==== Provided data

-- ==== Sys2Proof/Tests/Slice0.lean ====
section
/-! SUPPORT. Small checks of the model: the operand checks refuse what they are to refuse, and for the statements, states and
operands that meet their hypotheses together, with what the command then does. Each looks at one step of one command; the
expected figures come from the rules that the statements name. -/

namespace Sys2Proof.Tests

set_option Elab.async false

open Sys2Proof.Machine Sys2Proof.Claims

/-- The state after a command. -/
def run (c : Instr) (s : State) : State :=
  match exec c s with
  | .next t => t
  | _ => s

/-- The state after a command, function 1 being the next whose ring is served (R335). -/
def own (c : Instr) (s : State) : State := run c { s with lastTaken := 0 }

/-- A request of function `f` with a payload. -/
def msg (f op : Nat) (payload : List Byte) : Msg := { func := f, opcode := op, inlineBytes := payload.length, payload, tag := 7 }

/-- A critical request of the PF. -/
def crit (op : Nat) (payload : List Byte) : Msg := { msg 0 op payload with flags := 1, counter := 1 }

/-- The same request with the code that its function's key gives it (R342). -/
def sign (s : State) (m : Msg) : Msg := { m with mac := Config.aesCmac (macKey s (s.func m.func)) (macInput m) }

/-- The status and detail of the last response due to a function. -/
def lastRsp (s : State) (f : Nat) : Option (Nat × Nat × List Byte) :=
  (s.func f).rsps.getLast?.map fun r => (r.status.toNat, r.detail.toNat, r.payload)

/-- The failure of the step in a slot. -/
def failOf (s : State) (k : Nat) : Option Nat := ((tfind s.steps k).bind (·.fail)).map (·.toNat)

/-- A block in service: partition 3 of function 1 on granule 0, context 5 in it, one request waiting in each ring. -/
def base : State :=
  { mainReset := false
    aon := { pwrGood := true, aonResetN := true, blkResetN := true, whorl := 1000000, adopted := true }
    coll := { init := true }
    life := { ready := true, lc := 4, unitId := 9, startNo := 1 }
    funcs :=
      [(0, { enabled := true, enable := true, tail := 1, evtEnable := true, evtLog2 := 6 }),
        (1, { enabled := true, enable := true, tail := 1, evtEnable := true, evtLog2 := 6 })]
    parts :=
      [(3, { state := 2, owner := 1, width := 1, height := 1, ways := 2, storeBytes := 65536, qContexts := 4, qSlots := 8, qQueues := 4,
             qObjects := 16, qFences := 16 })]
    ctxs := [(5, { gen := 2, part := some 3 })]
    ctxNext := 6 }

/-- `base` with partition 3 changed. -/
def part3 (f : Part → Part) : State := base.modPart 3 f

/-- The handle of context 5. -/
def ctx5 : List Byte := [5, 0x20, 0, 0]

/-! ### Well-formed operands -/

theorem test_wellFormed : Instr.wellFormed (.mbxTail 63 0) = true ∧ Instr.wellFormed (.mma 2047 0 0 1 true false 0) = true
    ∧ Instr.wellFormed (.echo (msg 1 1 [])) = true := by decide
theorem test_illFormed_func : Instr.wellFormed (.mbxTail 64 0) = false := by decide
theorem test_illFormed_part : Instr.wellFormed (.fillStart 0 64) = false := by decide
theorem test_illFormed_tile : Instr.wellFormed (.nop 2048) = false := by decide
theorem test_illFormed_slot : Instr.wellFormed (.stepReady 0 4096) = false := by decide
theorem test_illFormed_port : Instr.wellFormed (.syncSend 0 6) = false := by decide
theorem test_illFormed_die : Instr.wellFormed (.sortStart 0 32) = false := by decide
theorem test_illFormed_channel : Instr.wellFormed (.hbmPortNotReady 0 512) = false := by decide
theorem test_illFormed_scalar : Instr.wellFormed (.seti 0 16 0) = false := by decide
theorem test_illFormed_queue : Instr.wellFormed (.stepQueueDoorbell 0 4096 0) = false := by decide
theorem test_illFormed_bank : Instr.wellFormed (.mma 0 0 0 2 true false 0) = false := by decide
theorem test_illFormed_comparator : Instr.wellFormed (.comparatorFire 0 16) = false := by decide
theorem test_illFormed_chain : Instr.wellFormed (.gstScanSel 0 65536) = false := by decide
theorem test_illFormed_coordinate : Instr.wellFormed (.torusCoordinatesWrite 16 0 0 16 1 1) = false := by decide
theorem test_illFormed_length : Instr.wellFormed (.apertureAccess 0 0 2 (some [1])) = false := by decide
theorem test_illFormed_message : Instr.wellFormed (.echo { msg 0 1 [] with opcode := 65536 }) = false
    ∧ Instr.wellFormed (.echo { msg 0 1 [] with ext := [1] }) = false := by decide
theorem test_illFormed_cell : Instr.wellFormed (.cellArrival 0 0
    { qp := 0, kind := 0, gen := 0, window := 0, index := 0, payload := List.replicate 49 0, frameCtr := 0 }) = false := by decide
theorem test_illFormed_bulk : Instr.wellFormed (.bulkMessageArrival 0 0
    { qp := 0, kind := 0, gen := 0, window := 0, length := 2, offset := 0, payload := [1], frameCtr := 0 }) = false := by decide

/-! ### The queue -/

theorem test_step_front : Machine.step { base with pending := [.mbxRspHead 0 3, .trstNReset] }
    = exec (.mbxRspHead 0 3) { base with pending := [.trstNReset] } := by rfl
theorem test_step_idle : (match Machine.step base with
    | .next t => t.aon.whorl
    | _ => 0) = 1000001 := by decide
theorem test_invariants : Memory.wf { base with hbm := [(0, 1), (5, 2)] } = true
    ∧ Memory.wf { base with hbm := [(5, 1), (0, 2)] } = false ∧ Memory.wf { base with hbm := [(5, 0)] } = false
    ∧ base.coll.log.length ≤ 32 := by decide

/-! ### Host memory, link, function reset -/

/-- Partition 3 with object 1 of 64 KiB at 0, mapped for the host. -/
def withObj : State :=
  part3 fun x => { x with objs := [(1, { live := true, gen := 1, ctx := 5, ctxGen := 2, bytes := 65536, hostMap := true, shared := true })] }

theorem test_cxlMemAccess : withObj.host.linkUp = true ∧ served withObj 3 100 false = true ∧ served withObj 3 101 false = true
    ∧ mread (run (.cxlMemAccess 0 (3 * 2 ^ 40 + 100) 2 (some [7, 8])) withObj).hbm (hbmAddr 3 101) = 8
    ∧ (run (.cxlMemAccess 0 (3 * 2 ^ 40 + 100) 2 none) withObj).out = [.memRead [0, 0] [false, false]] := by decide
theorem test_cxlMemAccess_refused : served withObj 3 65536 false = false
    ∧ (run (.cxlMemAccess 0 (3 * 2 ^ 40 + 65536) 1 none) withObj).out = [.memRead [0xFF] [true]]
    ∧ tget (run (.cxlMemAccess 0 (3 * 2 ^ 40 + 65536) 1 none) withObj).coll.corr 39 0 = 1
    ∧ (run (.cxlMemAccess 0 (3 * 2 ^ 40) 1 none) { withObj with coll := { freeze := true } }).out = [.memRead [0xFF] [false]] := by decide
theorem test_apertureAccess :
    (run (.apertureAccess 0 5 1 (some [9])) { withObj with host := { aperPart := 3, aperEnable := true } }).hbm = [(hbmAddr 3 5, 9)]
    ∧ (run (.apertureAccess 0 5 1 none) { withObj with host := { aperPart := 3 } }).out = [.memRead [0xFF] [true]] := by decide
/-- BIAS_SET of the object's second page. -/
def biasMsg : Msg := { msg 1 0x0502 ([3, 0, 0, 0, 1, 0, 1, 0] ++ toLe 8 4096 ++ toLe 8 4096 ++ [1, 0, 0, 0, 0, 0, 0, 0]) with inlineBytes := 32 }
theorem test_biasSet : objOf withObj 3 0x10001 = some 1
    ∧ (memObj (own (.biasSet biasMsg) withObj) 3 1).pages = [1] ∧ lastRsp (own (.biasSet biasMsg) withObj) 1 = some (0, 0, [])
    ∧ lastRsp (own (.biasSet biasMsg) base) 1 = some (0x0741, 0, []) := by decide
theorem test_hbmReadReturn : base.coll.inject = [] ∧ portLine base 0 256 = 3 * 2 ^ 34
    ∧ (run (.hbmReadReturn 0 0 0 0 0 256 true false) base).hbmPoison = [3 * 2 ^ 34]
    ∧ portLine base 511 5 = (2 ^ 46 + 127 * 2 ^ 33 + 12608) / 64
    ∧ (0xA402 : Code) ∈ (run (.hbmReadReturn 0 511 0 0 0 5 true false) base).coll.log
    ∧ tget (run (.hbmReadReturn 0 511 0 0 0 5 false true) base).coll.corr 36 0 = 1
    ∧ (run (.hbmReadReturn 0 0 0 9 1 5 false false) { base with quar := [(9, { openReqs := 2 })] }).quar = [(9, { openReqs := 1 })] := by
  decide
theorem test_hbmReadReturn_asked :
    (run (.hbmReadReturn 0 0 7 9 0 5 false false) { base with hbmReads := [{ port := 0, tag := 7, line := 5 }, { port := 0, tag := 8, line := 5 }] }).hbmReads
      = [{ port := 0, tag := 8, line := 5 }] := by decide
/-- Function 1 with an entry written 1 us ago that nothing confirmed, and a step of partition 3 with writes to the host. -/
def unconfirmed : State :=
  { base.modFunc 1 fun x => { x with evtRecent := [(999000, { kind := 1, seq := 4 })], rsps := [{ tag := 1 }] } with
    steps := [(8, { state := 5, part := 3, ctx := 5, ctxGen := 2, hostWrites := true })] }
theorem test_hostLinkDown :
    let t := run (.hostLinkDown 0 true { slots := [8] }) unconfirmed
    t.host.linkUp = false ∧ (0xA701 : Code) ∈ t.coll.log ∧ failOf t 8 = some 0x0A01 ∧ (t.func 1).detached = true
      ∧ (t.func 1).enable = false ∧ (t.func 1).rsps = []
      ∧ (t.func 1).evtHeld = [{ kind := 1, seq := 4, held := true, redelivered := true, posted := 1000000 }] := by decide
theorem test_hostLinkUp : (run (.hostLinkUp 0) { base with host := { linkUp := false } }).host.linkUp = true := by decide
theorem test_hostMasterReadTimeout : failOf (run (.hostMasterReadTimeout 0 8) unconfirmed) 8 = some 0x0A01
    ∧ (0xA703 : Code) ∈ (run (.hostMasterReadTimeout 0 8) unconfirmed).coll.log := by decide
theorem test_flr :
    let t := run (.flr 0 1) { unconfirmed with queues := [(2, { live := true, part := 3 })] }
    (t.func 1).inFlr = true ∧ (t.func 1).gen = 1 ∧ (t.func 1).enable = false ∧ (t.func 1).evtQueue = [] ∧ tfind t.steps 8 = none
      ∧ t.queues = [] ∧ (t.ctx 5).part = none ∧ (t.func 1).flrParts = [3] := by decide
theorem test_flrComplete :
    let s := { base.modFunc 1 fun x => { x with inFlr := true, flrParts := [3] } with hbm := [(5, 1), (hbmAddr 3 5, 9)] }
    (run (.flrComplete 0 1) s).hbm = [(5, 1)] ∧ ((run (.flrComplete 0 1) s).func 1).inFlr = false := by decide
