-- ==== Sys2Proof/Syntax.lean ====
section
/-! DEFINITION. The commands of the KR7360 block: writes and reads of its registers, messages on its buses and ports, and the
events that its pins, sensors and clocks give it (95 and the table of operations and events). -/

namespace Sys2Proof

/-- Who makes an access: the core pair EC0/EC1 (`app`), EC2, EC3, the host port, the side-band port, or the ring device with
the given address (02, R51; 15). DMA acts for its owner inside the block. -/
inductive Who where
  | app | ec2 | ec3 | host | sbp
  | ring (dev : BitVec 10)
  deriving DecidableEq, Repr

/-- Size of an access in bytes: 1, 2 or 4 (02, R35). -/
inductive AccSize where
  | byte | half | word
  deriving DecidableEq, Repr

/-- A core that executes: the lockstep pair EC0/EC1, EC2 or EC3 (13 Table 1). -/
inductive EcCore where
  | app | ec2 | ec3
  deriving DecidableEq, Repr

/-- What a G-format instruction holds beside its OP: M, SH and the extension halfwords, the first one in the low half (14 Tables 3
and 4). -/
structure GForm where
  m : BitVec 4
  sh : BitVec 5
  ext : Word
  deriving DecidableEq, Repr

/-- An instruction that exists in G and in P format; W is a word index (14 Table 4). -/
inductive Form where
  | g (f : GForm)
  | p (w : BitVec 10)
  deriving DecidableEq, Repr

/-- An output with a pulse generator. -/
inductive GenOut where
  | hsc (n : Fin 72)
  | hb (n : Fin 12)
  deriving DecidableEq, Repr

/-- An output, or another circuit, with the protection of 06. -/
inductive ProtOut where
  | hsc (n : Fin 72)
  | hb (n : Fin 12)
  | sol (n : Fin 16)
  | sbk
  | lst (n : Fin 4)
  | lmx
  | lfa (a : Fin 4)
  deriving DecidableEq, Repr

/-- What the measuring sequencer MSQ gives in one 100 µs tick (07 Table 1). -/
structure TickSamples where
  /-- TBS at the tick. -/
  now : BitVec 64
  /-- Per channel that conducted, its protection codes and the PWR clocks that each stands for (R123, R124). -/
  prot : List (Fin 72 × List (BitVec 12 × Nat))
  /-- Latest on-state current code of a channel that is statically on; the Bool: R_ON enhancement was complete (R149). -/
  imeas : List (Fin 72 × BitVec 12 × Bool)
  /-- Output voltages of HSC00–HSC71 and HB00–HB11, 15 mV. -/
  vout : List (Fin 84 × BitVec 12)
  /-- Temperatures by output number (R279; 104 the matrix), HSC.TEMP coding. -/
  temp : List (Fin 105 × BitVec 12)
  /-- Bridge currents, 10 mA; the Bool: the current flows into the output. -/
  hbi : List (Fin 12 × Bool × BitVec 12)
  /-- String currents, 0.5 mA, and output voltages, 15 mV. -/
  lst : List (Fin 4 × BitVec 12 × BitVec 12)
  /-- Supplies of dies H, M, L and B, 15 mV. -/
  vdie : List (BitVec 12)
  vbat : BitVec 12
  vbst : BitVec 12
  /-- The boost converter reached its input current limit in the last 1 ms. -/
  bstLim : Bool
  deriving DecidableEq, Repr

/-- What the governor takes from the sequencer in its 1 ms tick beside what the registers hold (12 Table 11). -/
structure LossSamples where
  /-- Voltage of each matrix column while it conducts, mV. -/
  colV : List Nat
  /-- On-time of each valve's low side and its free-wheeling time in the tick, 1/4096. -/
  valve : List (Fin 16 × BitVec 13 × BitVec 13)
  /-- Output power of the boost converter, mW. -/
  boost : Nat
  /-- LF driver loss as LFA reports it, mW. -/
  lf : Nat
  deriving DecidableEq, Repr

/-- A ring frame (15 Table 3); LEN is the number of payload bytes. -/
structure RingFrame where
  dst : BitVec 10
  src : BitVec 10
  ty : BitVec 4
  bc : Bool
  nb : Bool
  wcnt : BitVec 2
  seq : BitVec 12
  hop : BitVec 11
  data : List Byte
  deriving DecidableEq, Repr

/-- A CAN frame as received (18 Table 1); the identifier in element coding. -/
structure CanFrame where
  ide : Bool
  fdf : Bool
  brs : Bool
  esi : Bool
  id : BitVec 29
  dlc : BitVec 4
  data : List Byte
  deriving DecidableEq, Repr

/-- How a transmission attempt ends: sent, lost in arbitration, or failed with the LEC code (18, R408, R409); `free`: the error is one of
the two that ISO 11898-1 does not count, a missing acknowledgement of an error-passive transmitter or a stuff error in arbitration. -/
inductive CanEnd where
  | sent
  | lost
  | failed (code : BitVec 3) (free : Bool)
  deriving DecidableEq, Repr

/-- A transceiver with a TXD dominant timeout (18, R409, Table 6). -/
inductive TxdPort where
  | can (n : Fin 2)
  | lin (n : Fin 6)
  deriving DecidableEq, Repr

/-- Traffic on a routed bus in LISTEN, free of errors (18, R420). -/
inductive ListenTraffic where
  | can (n : Fin 2) (f : CanFrame)
  | lin (n : Fin 6) (id : BitVec 6) (data : List Byte) (csum : Byte)
  | linWake (n : Fin 6)
  deriving DecidableEq, Repr

/-- Traffic heard in LISTEN, with whether it began after the entry to LISTEN (R420). -/
structure Heard where
  t : ListenTraffic
  whole : Bool
  deriving DecidableEq, Repr

/-- The levels of a cyclic-sensing burst, and whether the AON copy of the cyclic set passes its check (R274, R278). -/
structure CycSample where
  levels : BitVec 64
  copyOk : Bool
  deriving DecidableEq, Repr

/-- The current sample of a pulse, and whether MSQ could serve the request for it (R149). -/
structure PulseSample where
  code : BitVec 12
  served : Bool
  deriving DecidableEq, Repr

/-- The coil current where HOLD chops, and whether the on-time was 12 µs or more (R220). -/
structure ChopSample where
  code : BitVec 12
  long : Bool
  deriving DecidableEq, Repr

/-- A valve whose closing window ends, with the latest sample of it (R206). -/
structure WindowEnd where
  n : Fin 16
  code : BitVec 12
  deriving DecidableEq, Repr

/-- A swap trigger: 0 NEXT, 1 MSYNC, 2 TBS; for MSYNC whether its edge rises (R243). -/
structure SwapCause where
  kind : Fin 3
  rise : Bool
  deriving DecidableEq, Repr

/-- How a received frame ends and is taken: with EOF and not ABORT; the FIFO has room for it (R342, R344). -/
structure FrameEnd where
  eof : Bool
  room : Bool
  deriving DecidableEq, Repr

/-- When a frame of the device's own goes out: in a gap, and how long after the clock of its MTIME (R343, R351). -/
structure OwnSlot where
  gap : Bool
  wait : Word
  deriving DecidableEq, Repr

/-- How an enumeration frame has come: its lane, HOP, WCNT and source, and its residence in this device (R342, R348). -/
structure EnumFrom where
  laneB : Bool
  hop : BitVec 11
  wcnt : BitVec 2
  res : Word
  src : BitVec 10
  deriving DecidableEq, Repr

/-- The data and the checksum of a LIN frame (R415). -/
structure LinResp where
  data : List Byte
  csum : Byte
  deriving DecidableEq, Repr

/-- An MRAM row, with the corrected reads it has had since boot (R519). -/
structure RowReads where
  row : Fin 28672
  reads : Byte
  deriving DecidableEq, Repr

/-- A token's reply as the base station receives it: measured start in carrier cycles, whether a bit collided, its CRC-8; with the carrier frequency (10 Hz) and the peak antenna current (1 mA) measured meanwhile (19, R432, R437, Table 10). -/
structure LfReply where
  start : Byte
  coll : Bool
  crc : Byte
  freq : BitVec 16
  peak : BitVec 12
  deriving DecidableEq, Repr

/-- The reply that acknowledges a round: one byte (R436). -/
structure LfAckIn where
  r : LfReply
  b : Byte
  deriving DecidableEq, Repr

/-- What an antenna of a WATCH burst hears (R449): no reply in the window, an ID received in full, or a collision bit. -/
inductive LfPoll where
  | none
  | id (v : Word)
  | collision
  deriving DecidableEq, Repr

/-- What an antenna driver reports (19 Table 11). -/
inductive LfFault where
  | isOpen | short | noLock | thermal
  deriving DecidableEq, Repr

/-- What ends an installation at boot before its end, with the stage of 21 Table 5 that it reaches: 0 verification, 1 the copy, 2 the slot
record written, 3 the update record written (R468, R488). -/
inductive BootCut where
  | power (stage : Fin 4)
  | tamper (stage : Fin 4) (src : Fin 6)
  deriving DecidableEq, Repr

/-- What the boot ROM finds on its way: the AON count of a wake, and what cuts an installation (R34, R488). -/
structure BootRun where
  aonCnt : Option Word
  cut : Option BootCut
  deriving DecidableEq, Repr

========

→ Exercise directions
In the data above, find the line with "theorem test_illFormed_coordinate : Instr.wellFormed" and the line with "theorem test_illFormed_message : Instr.wellFormed". Retype both, plus every line between them, exactly.

→ Task answer
theorem test_illFormed_coordinate : Instr.wellFormed (.torusCoordinatesWrite 16 0 0 16 1 1) = false := by decide
theorem test_illFormed_length : Instr.wellFormed (.apertureAccess 0 0 2 (some [1])) = false := by decide
theorem test_illFormed_message : Instr.wellFormed (.echo { msg 0 1 [] with opcode := 65536 }) = false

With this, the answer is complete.